Единственное, что она мне дала, это ту улыбку. Действительно, в Кристиансборге она была со мной строга, почти никогда не брала меня на руки, не обнимала, как часто делала это с Урбаном. Но всё это было для того, чтобы закалить меня, воспитать во мне твёрдый дух и готовность бороться с жизненными невзгодами.
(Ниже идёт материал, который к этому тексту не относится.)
-- ==== Sys2Proof/Syntax.lean ====
section
/-! DEFINITION. The instructions: one constructor per row of spec/opcode_table.json (30_encoding.md R95), and the
forms in which their words are handed over. -/

namespace Sys2Proof

/-- The nine rows of the opcode table. A host command carries its requester (30_encoding.md R90). -/
inductive Instr where
  /-- INIT, host opcode `001` (42_display_controller.md R142). -/
  | init (r : Req)
  /-- REFRESH, host opcode `010` (43_refresh_coordinator.md R170). -/
  | refresh (r : Req)
  /-- BLANK, host opcode `011` (42_display_controller.md R146). -/
  | blank (r : Req)
  /-- UNBLANK, host opcode `100` (42_display_controller.md R147). -/
  | unblank (r : Req)
  /-- DETACH, host opcode `101` (42_display_controller.md R150). -/
  | detach (r : Req)
  /-- SEND_LINE, a 16-bit line index (41_line_framer.md R120, R129). -/
  | sendLine (line : BitVec 16)
  /-- ENCODE_ROW, the row index (40_pixel_encoder.md R105). -/
  | encodeRow (y : Nat)
  /-- TRAILER, the two zero bytes of a payload (30_encoding.md R86). -/
  | trailer
  /-- ALL_CLEAR, the one-byte serial command (42_display_controller.md R152). -/
  | allClear
  deriving DecidableEq, Repr

/-- The five host commands (30_encoding.md R90). -/
inductive HostOp where
  | init | refresh | blank | unblank | detach
  deriving DecidableEq, Repr

/-- A host command issued by a requester, as an instruction. -/
def HostOp.toInstr (r : Req) : HostOp → Instr
  | .init => .init r
  | .refresh => .refresh r
  | .blank => .blank r
  | .unblank => .unblank r
  | .detach => .detach r

/-- What the words of an instruction are, by format (30_encoding.md R80). -/
inductive Code where
  /-- F6: three opcode bits and the requester beside them (R90). -/
  | port (r : Req) (op : BitVec 3)
  /-- F1 header, F2 or F4: bytes in transmission order (R81, R86, R88). -/
  | wire (bytes : List Byte)
  /-- ENCODE_ROW has no encoding "of its own" (40_pixel_encoder.md R105): the sequencer names the row. -/
  | row (y : Nat)
  deriving DecidableEq, Repr

/-- Why words are no instruction. Every rejection has its name. -/
inductive DecodeError where
  /-- Host opcodes 0, 6 and 7 (30_encoding.md R92 (a)). -/
  | reservedOpcode (op : BitVec 3)
  /-- A seven-byte header whose first byte is not 0x01 (R92 (c)). -/
  | modeByte (b : Byte)
  /-- A header whose bytes 1 to 4 are not all zero (R83, R92 (d)). -/
  | reservedBytes
  /-- A header whose byte 5 has one of bits 7 to 2 set (R84, R92 (d)). -/
  | addressHigh (b : Byte)
  /-- A one-byte frame other than 0x08 (R92 (c)). -/
  | commandByte (b : Byte)
  /-- A two-byte trailer that is not zero (R86). -/
  | trailerBytes
  /-- A byte string of a length that no format has (R80). -/
  | frameLength (n : Nat)
  /-- A row index outside 0 to 239 (40_pixel_encoder.md R105). -/
  | rowIndex (y : Nat)
  deriving DecidableEq, Repr

end Sys2Proof
end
Урбан постоянно сидел дома, ему не было нужды становиться толстокожим, ему незачем было думать о том, что когда-либо придётся выносить арктический холод, экваториальную жару, артиллерийские выстрелы, гром пушек, он вовсе не нуждался в умении терпеть боль от ударов хлыстом. А я уже в четырнадцать лет был юнгой на борту английского углевоза «Джейн». И слава Богу, что я не был маменькиным сынком и обошёлся без слезливых поцелуев на прощание.